On Monday, the brother of a good friend passed away at the age of 41 from metastatic melanoma. Feeling sad, the next day I picked up Claire Bidwell Smith’s new memoir, The Rules of Inheritance (Hudson Street Press, 2012). I finished it twenty-four hours later.
Several weeks earlier, I’d learned about this book thanks to Stuart Beaton’s interview with Claire Bidwell Smith: http://rastous.podomatic.com/player/web/2012-02-27T17_29_46-08_00
Bidwell Smith is a therapist who specializes in grief counseling. Her memoir chronicles the tumultuous path she took to get to the point where she could deal with the grief of losing her parents before the age of 25. She reveals the outline of her story in the beginning of the book, but it works so well because her writing captured my attention from start to finish.
The book is structured into five parts that follow Elisabeth Kubler-Ross’s Five Stages of Grief. I also like how she doesn’t follow a chronological timeline, which she pulls off flawlessly.
Bidwell Smith was the only child of older parents. When she was 14, both parents were diagnosed with cancer. Her mother passed away from colon cancer when Claire was 18; her father also died from cancer six years later when Claire was 24.
Although she can never bring her parents back, Bidwell Smith learns to live with her grief and get on with her life. It’s a sad story, but it’s also an uplifting one.
So yesterday I dragged my youngest child to an independent bookstore to pick up a copy for my friend who just lost her brother. Like Bidwell Smith, my friend works in hospice and blogs about her experiences, so I thought she might find The Rules of Inheritance to be a helpful book.
When I brought the book to the checkout counter, the saleswoman turned it over to scan the price and read the back cover blurbs.
“Do you know what this book is about?” she asked incredulously.

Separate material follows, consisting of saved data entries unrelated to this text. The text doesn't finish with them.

-- ==== Sys2Proof/Machine/Walkers.lean ====
section
/-!
DEFINITION. The walkers of a stand (14 R296-R309): reading command blocks, gathering and pooling, adding rows, and
optimiser updates. A step of a walker is about stand a and command b.
-/
namespace Sys2Proof.Machine

open Sys2Proof

/-! ### Command blocks (R296, R303, R305, R306) -/

/-- A field of the descriptors and the body that were read. -/
def NearCmd.f (c : NearCmd) (lo n : Nat) : Nat := leField c.bytes lo n
/-- A walker as a party to accesses: it has no window and no scratchpad. -/
def NearCmd.who (c : NearCmd) : Who := { part := c.part, core := none, grove := none, priv := c.priv }
/-- NREC of an NWALK block. -/
def NearCmd.records (c : NearCmd) : Nat := c.f 64 2
/-- NIDX of an NADD or NUPD block. -/
def NearCmd.entries (c : NearCmd) : Nat := if c.kind = 1 then c.f 88 2 else c.f 96 2
/-- RLEN of an NADD or NUPD block. -/
def NearCmd.rowLen (c : NearCmd) : Nat := if c.kind = 1 then c.f 90 2 else c.f 98 2
/-- Records or entries in all. -/
def NearCmd.items (c : NearCmd) : Nat := if c.kind = 0 then c.records else c.entries

/-- Descriptor r has no reserved bit, and a declared region a length. -/
def NearCmd.descOk (c : NearCmd) (r : Nat) : Bool :=
  let kind := c.f (16 * r + 15) 1
  decide (kind < 4) && (kind % 2 = 0 || c.f (16 * r + 8) 7 ≠ 0)

/-- Reserved bits are 0 and fields in their ranges, in the descriptors and the body. -/
def NearCmd.blockOk (c : NearCmd) : Bool :=
  (List.range 4).all c.descOk
    && (if c.kind = 0 then decide (1 ≤ c.records ∧ c.records ≤ 256) && c.f 66 62 = 0
        else
          decide (1 ≤ c.rowLen ∧ c.rowLen ≤ 1024)
            && (if c.kind = 1 then c.f 72 8 % 4 = 0 && c.f 80 8 % 4 = 0 && c.f 92 36 = 0
                else c.f 88 8 % 64 = 0 && c.f 100 28 = 0))

/-- The region of descriptor r, if it is declared; a base in the window names a span of the issuing core's local store. -/
def NearCmd.region (c : NearCmd) (r : Nat) : Option Region :=
  let base := c.f (16 * r) 8
  let kind := c.f (16 * r + 15) 1
  if kind % 2 = 0 then none
  else if windowBase ≤ base ∧ base < 2 ^ 57 then
    some { core := some c.core, base := base - windowBase, len := c.f (16 * r + 8) 7, write := kind / 2 % 2 = 1 }
  else some { core := none, base := base, len := c.f (16 * r + 8) 7, write := kind / 2 % 2 = 1 }

/-! ### The records of NWALK (R303) -/

/-- A record of an NWALK block as read (R303). -/
structure WalkRecord where
  bytes : List Byte

/-- A field of a record. -/
def WalkRecord.f (r : WalkRecord) (lo n : Nat) : Nat := leField r.bytes lo n
/-- POOL -/
def WalkRecord.pool (r : WalkRecord) : Nat := r.f 30 1 % 4
/-- FMT: BF16 rows -/
def WalkRecord.bf16 (r : WalkRecord) : Bool := natBit (r.f 30 1) 2
/-- Bytes of an element of a row. -/
def WalkRecord.elemBytes (r : WalkRecord) : Nat := if r.bf16 then 2 else 4
/-- DDK -/
def WalkRecord.toDeck (r : WalkRecord) : Bool := natBit (r.f 30 1) 3
/-- STAT -/
def WalkRecord.stat (r : WalkRecord) : Bool := natBit (r.f 30 1) 4
/-- RLEN -/
def WalkRecord.len (r : WalkRecord) : Nat := r.f 26 2

/-- The record's fields are in their ranges, and its reserved bits 0: R296 names the descriptors and the body, and a record is
read as they are (notes/assumptions/64.md). -/
def WalkRecord.ok (r : WalkRecord) : Bool :=
  r.f 0 8 % 4 = 0 && (r.toDeck || r.f 16 8 % 4 = 0) && decide (1 ≤ r.len ∧ r.len ≤ 1024) && decide (r.f 30 1 < 32) && r.f 31 1 = 0

/-- Slots of a deck that the record's row fills. -/
def WalkRecord.slots (r : WalkRecord) (d : Deck) : Nat := (r.len * 4 + d.size - 1) / d.size

/-- Record i of the block that was read. -/
def NearCmd.record (c : NearCmd) (i : Nat) : WalkRecord := ⟨(c.bytes.drop (128 + 32 * i)).take 32⟩

/-- The deck that a record names has slots for its row. -/
def NearCmd.deckFits (c : NearCmd) (r : WalkRecord) (s : State) : Bool :=
  !r.toDeck || (match deckOfAddr c.core (r.f 16 8) s with
    | some d => decide (r.slots d ≤ d.n)
    | none => false)

/-- The first record of the block with a bad field (R296), and the address that shows it. -/
def NearCmd.badRecord (c : NearCmd) (s : State) : Option (Nat × Nat) :=
  (List.range c.records).findSome? fun i =>
    let r := c.record i
    if !r.ok then some (i, (c.block.toNat + 128 + 32 * i) % 2 ^ 64)
    else if !c.deckFits r s then some (i, r.f 16 8)
    else none

/-! ### The queue -/

/-- A stand's walker commands changed. -/
def onWalkq (stand : Nat) (f : List NearCmd → List NearCmd) (s : State) : State :=
  let x := s.stand stand
  s.setStand stand { x with walkq := f x.walkq }

/-- A command as the writer of its results, for its thread. -/
def NearCmd.writer (c : NearCmd) : Writer := { stand := standOfCore c.core, tid := c.tid }

/-- A command replaced by its later state. -/
def putNear (c : NearCmd) (s : State) : State :=
  onWalkq (standOfCore c.core) (fun cs => cs.map fun x => if x.id = c.id then c else x) s

/-- A command as log entries name it; the walker that performs a row is the row's, else one of the issuing stand. -/
def NearCmd.entry (c : NearCmd) (cause stand walker : Nat) : LogEntry :=
  { cause := cause, unit := unitCode 4 stand 0 walker, issuer := 4 * c.core + c.slot, ttag := c.ttag, pc := c.pc
    word := c.word }

/-- A failure of a command: the access's, with the physical address of the row at work once it is known. -/
abbrev WalkFault := NearFault × Option Nat

/-- An access for the row at a physical address. -/
def atRow {α : Type} (row : Option Nat) (r : Except NearFault α) : Except WalkFault α :=
  match r with
  | .ok x => .ok x
  | .error f => .error (f, row)

/-- A command ends in failure at its faulting granule (R302): the record now, the completion signals after. -/
def failNear (c : NearCmd) (e : WalkFault) : State :=
  let ((reason, addr, s), row) := e
  let (st, wk) := match row with
    | some pa => (paStand pa, paWalker pa)
    | none => (standOfCore c.core, s.freeBelow 64)
  let tag := if completionTagged c.completion then completionTag c.completion else 0
  let e := { c.entry 0x0E st wk with
    reason := reason, addr := BitVec.ofNat 64 addr, value := c.block
    extra := BitVec.ofNat 64 (tag + c.granule % 2 ^ 32 * 2 ^ 8 + c.pos % 2 ^ 24 * 2 ^ 40) }
  putNear { c with state := .moved, failed := some (reason, BitVec.ofNat 64 addr, st, wk) } (s.draw.logAsync c.part e)

/-! ### Starting (R296, R307, 02 R49) -/

/-- The walker reads and checks the block, the records of NWALK with it: before any data moves (R296). -/
def readNear (c : NearCmd) (s : State) : State :=
  match nearRead c.who none c.block.toNat 128 s with
  | .error e => failNear c (e, none)
  | .ok (bs, s) =>
    let c := { c with bytes := bs }
    if !c.blockOk then failNear c ((3, c.block.toNat, s), none)
    else
      let done (c : NearCmd) (s : State) : State := putNear { c with regions := (List.range 4).filterMap c.region } s
      if c.kind ≠ 0 then done c s
      else match nearRead c.who none ((c.block.toNat + 128) % 2 ^ 64) (32 * c.records) s with
        | .error e => failNear c (e, none)
        | .ok (rs, s) =>
          let c := { c with bytes := bs ++ rs }
          match c.badRecord s with
          | some (i, a) => failNear { c with pos := i } ((3, a, s), none)
          | none => done c s

/-- A field of the tensor parameter block. -/
def NearCmd.p (c : NearCmd) (lo n : Nat) : Nat := leField c.params lo n
/-- KIND of the parameter block: 0 SGD, 1 momentum, 2 RMS. -/
def NearCmd.rule (c : NearCmd) : Nat := c.p 0 4
/-- Entries of a row block. -/
def NearCmd.blockRows (c : NearCmd) : Nat := c.p 20 2

/-- GCLIP of the parameter block. -/
def NearCmd.gclip (c : NearCmd) : Bool := natBit (c.p 22 1) 0

/-- The parameter block's fields are in their ranges (R306); its reserved bits are ignored (00 R2). -/
def NearCmd.paramsOk (c : NearCmd) : Bool :=
  let clip := decodeNum .f32 (c.p 16 4)
  decide (c.rule ≤ 2) && !clip.isNan && decide (0 < clip.cmp (Num.zero false)) && decide (1 ≤ c.blockRows ∧ c.blockRows ≤ 256)

/-- The leaf that maps an address has PR set (R308). -/
def leafPrivileged (part va : Nat) (s : State) : Bool :=
  match (s.part? part).map fun p => walkFrom s va 4 p.grant.ptroot with
  | some (.ok (e, _, _)) => natBit e 5
  | _ => false

/-- VNR.NORM as DRAM holds it (R308, 11 R257). -/
def readNorm (part : Nat) (s : State) : BitVec 32 :=
  match s.part? part with
  | none => 0
  | some p =>
    match resolveSpan (hwWho part) .hardware 2 (s.saveArea p + hdrVnr) 4 s with
    | .ok (sp, s) => BitVec.ofNat 32 (leNat (readDram (spanLocs sp) s).1)
    | .error _ => 0

/-- NUPD reads its parameter block and, with GCLIP, the norm (R307, R308). -/
def readParams (c : NearCmd) (s : State) : State :=
  match nearRead c.who (some c.regions) (c.f 88 8) 64 s with
  | .error e => failNear c (e, none)
  | .ok (bs, s) =>
    let c := { c with params := bs }
    if !c.paramsOk || (c.gclip && !leafPrivileged c.part (c.f 88 8) s) then failNear c ((3, c.f 88 8, s), none)
    else
      let norm := if c.gclip then readNorm c.part s else 0
      putNear { c with norm := norm, state := if c.items = 0 then .moved else .running } s

/-- A running command stands at the boundary of a split granule. -/
def NearCmd.atBoundary (c : NearCmd) : Bool := (granuleBytes c.gran).isSome && c.moved = 0 && c.held.isNone

/-- Commands that a stand's walkers run at once: 1 to 4 each (20 R384). -/
def walkersAtOnce (x : Stand) : Nat := ((List.range 64).map fun n => (Table.find n x.walkers).getD 1).sum

/-- A command that may start now. -/
def nearStartable (s : State) (c : NearCmd) : Bool :=
  c.state == .queued && !c.bytes.isEmpty && footprintClear s (standOfCore c.core) c.part c.reg c.regions

/-- The command that is served first. -/
def firstNear (cs : List NearCmd) : Option NearCmd :=
  cs.foldl (fun b c => match b with
    | none => some c
    | some d => if d.pri < c.pri then some c else some d) none

/-- Running commands that a command of a priority does not interrupt. -/
def runningOver (cs : List NearCmd) (pri : Nat) : Nat :=
  (cs.filter fun d => d.state == .running && !(decide (d.pri < pri) && d.atBoundary)).length

/-- A command starts: the lines of its written regions are purged first (11 R257). -/
def startNear (c : NearCmd) (s : State) : State :=
  let s := purge c.part c.regions s
  if c.kind = 2 then readParams c s
  else putNear { c with state := if c.items = 0 then .moved else .running } s

/-- WALKER_COMMAND_START (R296, R301): command b of stand a has its block read, or starts. -/
def execWalkerCommandStart (s : State) : Outcome :=
  let x := s.stand s.arg.a
  match x.walkq.find? fun c => c.id == s.arg.b with
  | none => .next s
  | some c =>
    if c.state != .queued then .next s
    else if c.bytes.isEmpty then (if performedBefore s c.tid c.id 5 then .next (readNear c s) else .next s)
    else
      let first := ((firstNear (x.walkq.filter (nearStartable s))).map (·.id)) == some c.id
      if first && decide (runningOver x.walkq c.pri < walkersAtOnce x) then .next (startNear c s) else .next s

/-! ### Gathering and pooling (R303, R304) -/

/-- The physical address of a row's first byte, once it translates to memory of the package. -/
def rowPa (c : NearCmd) (va : Nat) (s : State) : Option Nat :=
  match resolve c.who .hardware va s with
  | .ok (.pa a _, s) => if s.ownPa a then some a else none
  | _ => none

/-- The table rows that indices name, as bytes. -/
def walkRows (c : NearCmd) (base size : Nat) : List Nat → State → Except WalkFault (List (List Byte) × State)
  | [], s => .ok ([], s)
  | i :: is, s => do
    let va := (base + i * size) % 2 ^ 64
    let (bs, s) ← atRow (rowPa c va s) (nearRead c.who (some c.regions) va size s)
    let (r, s) ← walkRows c base size is s
    .ok (bs :: r, s)

/-- One element of the pooled row: of the elements of the rows in list order, with the weights for a weighted sum
(R303). -/
def poolElem (pool : Nat) (ws xs : List Nat) : Nat × Flags :=
  let go (step : Nat → Nat × Nat → Nat × Flags) (init : Nat × Flags) (r : List (Nat × Nat)) : Nat × Flags :=
    r.foldl (fun a x => let (y, f) := step a.1 x; (y, a.2 ||| f)) init
  match xs.zip (ws ++ List.replicate xs.length 0) with
  | [] => (if pool = 2 then infBits .f32 true else 0, 0)
  | (x, w) :: r =>
    match pool with
    | 0 => go (fun a y => rneAdd a y.1) (x, 0) r
    | 1 =>
      let (a, f) := go (fun a y => rneAdd a y.1) (x, 0) r
      let (q, f') := rneDiv a (roundNum .f32 .rne 0 (Num.ofInt xs.length)).1
      (q, f ||| f')
    | 2 => go (fun a y => minMaxBits true .f32 a y.1) (x, 0) r
    | _ => go (fun a y => rneFma a y.2 y.1) (rneMul w x) r

/-- The deck of a record, with room for its row in its slots, and declared as a written region. -/
def walkDeck (c : NearCmd) (r : WalkRecord) (s : State) : Except WalkFault Deck :=
  match deckOfAddr c.core (r.f 16 8) s with
  | none => .error ((3, r.f 16 8, s), none)
  | some d =>
    if d.n < r.slots d then .error ((3, r.f 16 8, s), none)
    else match insideRegions c.regions (some c.core) true d.base (d.n * d.size) with
      | some o => .error ((1, windowBase + o, s), none)
      | none => .ok d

“Yes. In fact, I just finished it and want to buy it for a friend who just lost her brother.” And I went on to tell her about the story. We discussed it along with Cheryl Strayed’s book, Wild (another grief memoir), and ended up having a lovely conversation about something we’ll all experience at some point.
The saleswoman never told me why she was so interested in talking about this, but she wrote down the name of Bidwell Smith’s book and took down Cheryl Strayed’s name, too.
I’ve never had a conversation like that at a chain bookstore.